How to complete this task:
Find the line containing "e s).schedState = s.schedState := rfl" in the records below. Copy exactly that line and each one after it, ending at the line containing "e s).busReply = s.busReply := rfl", and nothing more.

----------

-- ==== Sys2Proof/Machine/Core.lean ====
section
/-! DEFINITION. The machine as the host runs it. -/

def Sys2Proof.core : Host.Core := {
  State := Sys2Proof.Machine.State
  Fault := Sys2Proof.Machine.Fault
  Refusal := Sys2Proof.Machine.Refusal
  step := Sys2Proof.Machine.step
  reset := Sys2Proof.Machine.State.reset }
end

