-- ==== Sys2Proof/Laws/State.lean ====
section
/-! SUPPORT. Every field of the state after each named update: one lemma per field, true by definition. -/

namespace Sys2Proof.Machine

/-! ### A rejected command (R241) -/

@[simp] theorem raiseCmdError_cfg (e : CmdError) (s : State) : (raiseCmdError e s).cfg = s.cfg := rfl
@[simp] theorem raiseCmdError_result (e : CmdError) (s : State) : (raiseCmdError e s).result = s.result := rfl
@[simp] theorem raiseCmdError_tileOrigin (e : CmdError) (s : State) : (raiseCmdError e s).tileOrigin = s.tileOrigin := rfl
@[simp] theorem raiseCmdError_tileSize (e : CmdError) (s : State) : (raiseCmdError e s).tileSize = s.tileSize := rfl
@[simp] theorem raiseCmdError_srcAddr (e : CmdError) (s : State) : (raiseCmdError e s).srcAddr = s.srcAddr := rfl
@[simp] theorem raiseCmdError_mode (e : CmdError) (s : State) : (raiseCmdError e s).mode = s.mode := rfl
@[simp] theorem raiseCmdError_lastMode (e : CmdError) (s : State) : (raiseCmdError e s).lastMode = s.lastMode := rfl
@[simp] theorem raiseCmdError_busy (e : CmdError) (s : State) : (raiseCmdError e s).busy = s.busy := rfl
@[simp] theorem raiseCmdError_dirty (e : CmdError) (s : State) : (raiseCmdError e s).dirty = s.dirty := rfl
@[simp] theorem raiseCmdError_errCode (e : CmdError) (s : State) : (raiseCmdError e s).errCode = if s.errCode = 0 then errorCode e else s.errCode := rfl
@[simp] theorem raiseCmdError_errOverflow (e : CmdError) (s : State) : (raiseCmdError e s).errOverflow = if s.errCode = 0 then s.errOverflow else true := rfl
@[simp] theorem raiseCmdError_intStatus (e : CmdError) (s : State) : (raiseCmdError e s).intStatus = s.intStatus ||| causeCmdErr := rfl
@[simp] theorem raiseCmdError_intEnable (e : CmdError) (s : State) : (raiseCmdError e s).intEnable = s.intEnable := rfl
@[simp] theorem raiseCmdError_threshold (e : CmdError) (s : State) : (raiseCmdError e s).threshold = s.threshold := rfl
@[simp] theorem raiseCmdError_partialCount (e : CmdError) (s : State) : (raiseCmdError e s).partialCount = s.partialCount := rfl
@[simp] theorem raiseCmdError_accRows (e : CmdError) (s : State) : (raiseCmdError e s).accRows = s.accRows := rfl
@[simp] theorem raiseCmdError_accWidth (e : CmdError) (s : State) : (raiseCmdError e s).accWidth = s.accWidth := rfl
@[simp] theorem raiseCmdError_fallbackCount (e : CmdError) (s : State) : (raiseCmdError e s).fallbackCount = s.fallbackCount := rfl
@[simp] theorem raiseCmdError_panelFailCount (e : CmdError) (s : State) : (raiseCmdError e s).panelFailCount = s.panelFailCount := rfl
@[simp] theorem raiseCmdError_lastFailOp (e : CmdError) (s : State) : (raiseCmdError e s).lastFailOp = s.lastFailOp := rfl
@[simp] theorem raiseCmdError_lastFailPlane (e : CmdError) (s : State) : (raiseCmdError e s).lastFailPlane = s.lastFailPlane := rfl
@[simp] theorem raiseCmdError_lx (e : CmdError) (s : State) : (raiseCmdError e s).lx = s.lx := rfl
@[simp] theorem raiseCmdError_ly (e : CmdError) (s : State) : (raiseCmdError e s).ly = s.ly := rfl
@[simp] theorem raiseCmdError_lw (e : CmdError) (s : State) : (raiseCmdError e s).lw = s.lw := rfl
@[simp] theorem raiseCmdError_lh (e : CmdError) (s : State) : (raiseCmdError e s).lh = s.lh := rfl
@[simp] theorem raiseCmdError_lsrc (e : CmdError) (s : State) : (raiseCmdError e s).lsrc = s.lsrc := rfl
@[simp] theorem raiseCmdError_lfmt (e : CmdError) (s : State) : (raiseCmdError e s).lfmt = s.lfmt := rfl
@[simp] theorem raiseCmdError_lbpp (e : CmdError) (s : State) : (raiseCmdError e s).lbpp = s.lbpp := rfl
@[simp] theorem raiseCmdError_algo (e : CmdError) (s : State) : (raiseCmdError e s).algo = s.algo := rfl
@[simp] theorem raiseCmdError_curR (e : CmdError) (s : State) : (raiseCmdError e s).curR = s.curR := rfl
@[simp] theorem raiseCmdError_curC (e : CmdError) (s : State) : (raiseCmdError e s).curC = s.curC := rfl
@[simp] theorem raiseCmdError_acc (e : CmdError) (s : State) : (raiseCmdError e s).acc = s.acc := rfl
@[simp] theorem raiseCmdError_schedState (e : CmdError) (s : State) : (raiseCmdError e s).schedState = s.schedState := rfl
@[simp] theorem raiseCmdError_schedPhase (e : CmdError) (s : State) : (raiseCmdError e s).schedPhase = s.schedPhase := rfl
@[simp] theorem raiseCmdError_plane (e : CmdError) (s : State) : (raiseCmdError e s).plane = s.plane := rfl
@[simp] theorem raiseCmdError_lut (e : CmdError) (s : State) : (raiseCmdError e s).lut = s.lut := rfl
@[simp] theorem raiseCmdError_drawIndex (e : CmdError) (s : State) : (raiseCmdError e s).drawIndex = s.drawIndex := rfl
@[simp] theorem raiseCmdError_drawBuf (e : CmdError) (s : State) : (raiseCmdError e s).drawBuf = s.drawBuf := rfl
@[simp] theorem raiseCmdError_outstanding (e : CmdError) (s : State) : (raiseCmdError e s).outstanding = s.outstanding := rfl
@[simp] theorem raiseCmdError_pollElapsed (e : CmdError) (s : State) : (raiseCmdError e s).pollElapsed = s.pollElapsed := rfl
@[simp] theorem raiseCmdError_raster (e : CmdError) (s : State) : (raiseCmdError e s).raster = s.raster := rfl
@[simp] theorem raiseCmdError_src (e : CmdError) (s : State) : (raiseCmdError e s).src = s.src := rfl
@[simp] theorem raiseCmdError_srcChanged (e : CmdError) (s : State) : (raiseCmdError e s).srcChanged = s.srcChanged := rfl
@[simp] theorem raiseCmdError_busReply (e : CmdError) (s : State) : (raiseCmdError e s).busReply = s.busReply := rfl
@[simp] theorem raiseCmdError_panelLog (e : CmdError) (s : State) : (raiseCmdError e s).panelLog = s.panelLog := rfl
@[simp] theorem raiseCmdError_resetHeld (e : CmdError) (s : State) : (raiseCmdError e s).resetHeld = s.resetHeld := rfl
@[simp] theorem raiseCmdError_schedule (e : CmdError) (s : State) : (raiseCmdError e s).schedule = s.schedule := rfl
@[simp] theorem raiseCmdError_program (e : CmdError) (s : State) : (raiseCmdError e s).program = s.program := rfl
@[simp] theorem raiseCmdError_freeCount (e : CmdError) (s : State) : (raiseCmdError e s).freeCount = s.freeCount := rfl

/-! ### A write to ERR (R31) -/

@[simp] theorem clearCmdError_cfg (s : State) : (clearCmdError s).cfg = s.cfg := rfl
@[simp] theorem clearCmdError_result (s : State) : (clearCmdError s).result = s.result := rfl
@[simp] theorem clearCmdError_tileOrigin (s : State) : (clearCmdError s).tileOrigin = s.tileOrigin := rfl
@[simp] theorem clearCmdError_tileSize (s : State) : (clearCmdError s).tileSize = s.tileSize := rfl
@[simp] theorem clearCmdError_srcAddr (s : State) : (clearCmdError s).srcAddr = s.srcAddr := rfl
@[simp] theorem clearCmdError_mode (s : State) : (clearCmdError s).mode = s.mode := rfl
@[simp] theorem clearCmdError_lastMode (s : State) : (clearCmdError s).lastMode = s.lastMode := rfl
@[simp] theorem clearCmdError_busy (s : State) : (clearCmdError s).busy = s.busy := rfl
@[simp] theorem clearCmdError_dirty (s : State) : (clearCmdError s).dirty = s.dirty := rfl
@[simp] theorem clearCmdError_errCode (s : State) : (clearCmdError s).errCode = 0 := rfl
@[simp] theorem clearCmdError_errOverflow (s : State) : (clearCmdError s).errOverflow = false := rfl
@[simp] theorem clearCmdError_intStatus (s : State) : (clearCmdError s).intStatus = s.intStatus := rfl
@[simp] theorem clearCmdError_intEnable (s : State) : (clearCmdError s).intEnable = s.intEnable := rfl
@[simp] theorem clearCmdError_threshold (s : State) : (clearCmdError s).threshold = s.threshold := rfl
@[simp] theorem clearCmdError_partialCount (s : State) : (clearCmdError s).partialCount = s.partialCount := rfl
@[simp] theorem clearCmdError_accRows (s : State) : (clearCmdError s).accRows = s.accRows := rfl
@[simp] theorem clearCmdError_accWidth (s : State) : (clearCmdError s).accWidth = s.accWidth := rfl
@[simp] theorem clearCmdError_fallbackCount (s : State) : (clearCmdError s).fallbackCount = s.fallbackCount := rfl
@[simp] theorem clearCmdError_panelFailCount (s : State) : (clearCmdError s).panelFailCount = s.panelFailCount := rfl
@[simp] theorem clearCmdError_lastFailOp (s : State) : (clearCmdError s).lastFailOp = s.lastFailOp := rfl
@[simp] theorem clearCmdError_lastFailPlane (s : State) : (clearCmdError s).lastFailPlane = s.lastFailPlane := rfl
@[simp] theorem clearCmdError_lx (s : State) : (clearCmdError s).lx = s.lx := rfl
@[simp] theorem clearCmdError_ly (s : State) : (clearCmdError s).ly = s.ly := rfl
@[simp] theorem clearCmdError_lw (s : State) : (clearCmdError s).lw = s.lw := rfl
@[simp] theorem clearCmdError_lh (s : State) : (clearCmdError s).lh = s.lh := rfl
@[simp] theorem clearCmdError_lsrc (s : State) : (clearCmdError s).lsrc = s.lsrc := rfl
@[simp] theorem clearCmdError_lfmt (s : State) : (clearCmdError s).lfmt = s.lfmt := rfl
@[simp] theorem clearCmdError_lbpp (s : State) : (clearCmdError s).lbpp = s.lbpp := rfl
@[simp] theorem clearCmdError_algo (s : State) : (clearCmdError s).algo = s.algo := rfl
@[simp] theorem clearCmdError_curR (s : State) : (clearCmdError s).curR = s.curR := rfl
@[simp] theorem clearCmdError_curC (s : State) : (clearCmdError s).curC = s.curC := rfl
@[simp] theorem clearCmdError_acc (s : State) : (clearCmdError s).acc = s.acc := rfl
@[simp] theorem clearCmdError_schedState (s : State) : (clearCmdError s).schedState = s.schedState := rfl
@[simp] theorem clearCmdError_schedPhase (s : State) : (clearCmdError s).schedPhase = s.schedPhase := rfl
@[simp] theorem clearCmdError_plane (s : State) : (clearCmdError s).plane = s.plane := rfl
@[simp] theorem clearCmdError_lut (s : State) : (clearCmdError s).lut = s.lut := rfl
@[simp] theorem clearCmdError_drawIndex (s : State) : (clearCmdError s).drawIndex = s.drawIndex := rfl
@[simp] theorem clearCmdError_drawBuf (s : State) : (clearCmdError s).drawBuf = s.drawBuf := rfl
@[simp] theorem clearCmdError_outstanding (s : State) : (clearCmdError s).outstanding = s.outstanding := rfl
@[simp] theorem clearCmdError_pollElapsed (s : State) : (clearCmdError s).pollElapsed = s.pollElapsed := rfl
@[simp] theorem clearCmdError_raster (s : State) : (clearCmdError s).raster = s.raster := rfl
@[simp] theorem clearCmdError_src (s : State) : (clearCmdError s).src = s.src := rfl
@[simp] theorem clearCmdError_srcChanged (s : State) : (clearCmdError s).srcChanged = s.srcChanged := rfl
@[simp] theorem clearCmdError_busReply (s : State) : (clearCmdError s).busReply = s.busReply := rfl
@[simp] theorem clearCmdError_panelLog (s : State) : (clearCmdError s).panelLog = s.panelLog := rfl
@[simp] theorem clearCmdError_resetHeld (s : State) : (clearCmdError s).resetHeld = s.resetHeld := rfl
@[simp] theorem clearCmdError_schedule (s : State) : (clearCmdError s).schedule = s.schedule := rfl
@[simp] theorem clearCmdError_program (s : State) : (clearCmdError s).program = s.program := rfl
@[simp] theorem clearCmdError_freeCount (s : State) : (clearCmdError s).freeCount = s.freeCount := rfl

----------

Exercise output:
@[simp] theorem raiseCmdError_schedState (e : CmdError) (s : State) : (raiseCmdError e s).schedState = s.schedState := rfl
@[simp] theorem raiseCmdError_schedPhase (e : CmdError) (s : State) : (raiseCmdError e s).schedPhase = s.schedPhase := rfl
@[simp] theorem raiseCmdError_plane (e : CmdError) (s : State) : (raiseCmdError e s).plane = s.plane := rfl
@[simp] theorem raiseCmdError_lut (e : CmdError) (s : State) : (raiseCmdError e s).lut = s.lut := rfl
@[simp] theorem raiseCmdError_drawIndex (e : CmdError) (s : State) : (raiseCmdError e s).drawIndex = s.drawIndex := rfl
@[simp] theorem raiseCmdError_drawBuf (e : CmdError) (s : State) : (raiseCmdError e s).drawBuf = s.drawBuf := rfl
@[simp] theorem raiseCmdError_outstanding (e : CmdError) (s : State) : (raiseCmdError e s).outstanding = s.outstanding := rfl
@[simp] theorem raiseCmdError_pollElapsed (e : CmdError) (s : State) : (raiseCmdError e s).pollElapsed = s.pollElapsed := rfl
@[simp] theorem raiseCmdError_raster (e : CmdError) (s : State) : (raiseCmdError e s).raster = s.raster := rfl
@[simp] theorem raiseCmdError_src (e : CmdError) (s : State) : (raiseCmdError e s).src = s.src := rfl
@[simp] theorem raiseCmdError_srcChanged (e : CmdError) (s : State) : (raiseCmdError e s).srcChanged = s.srcChanged := rfl
@[simp] theorem raiseCmdError_busReply (e : CmdError) (s : State) : (raiseCmdError e s).busReply = s.busReply := rfl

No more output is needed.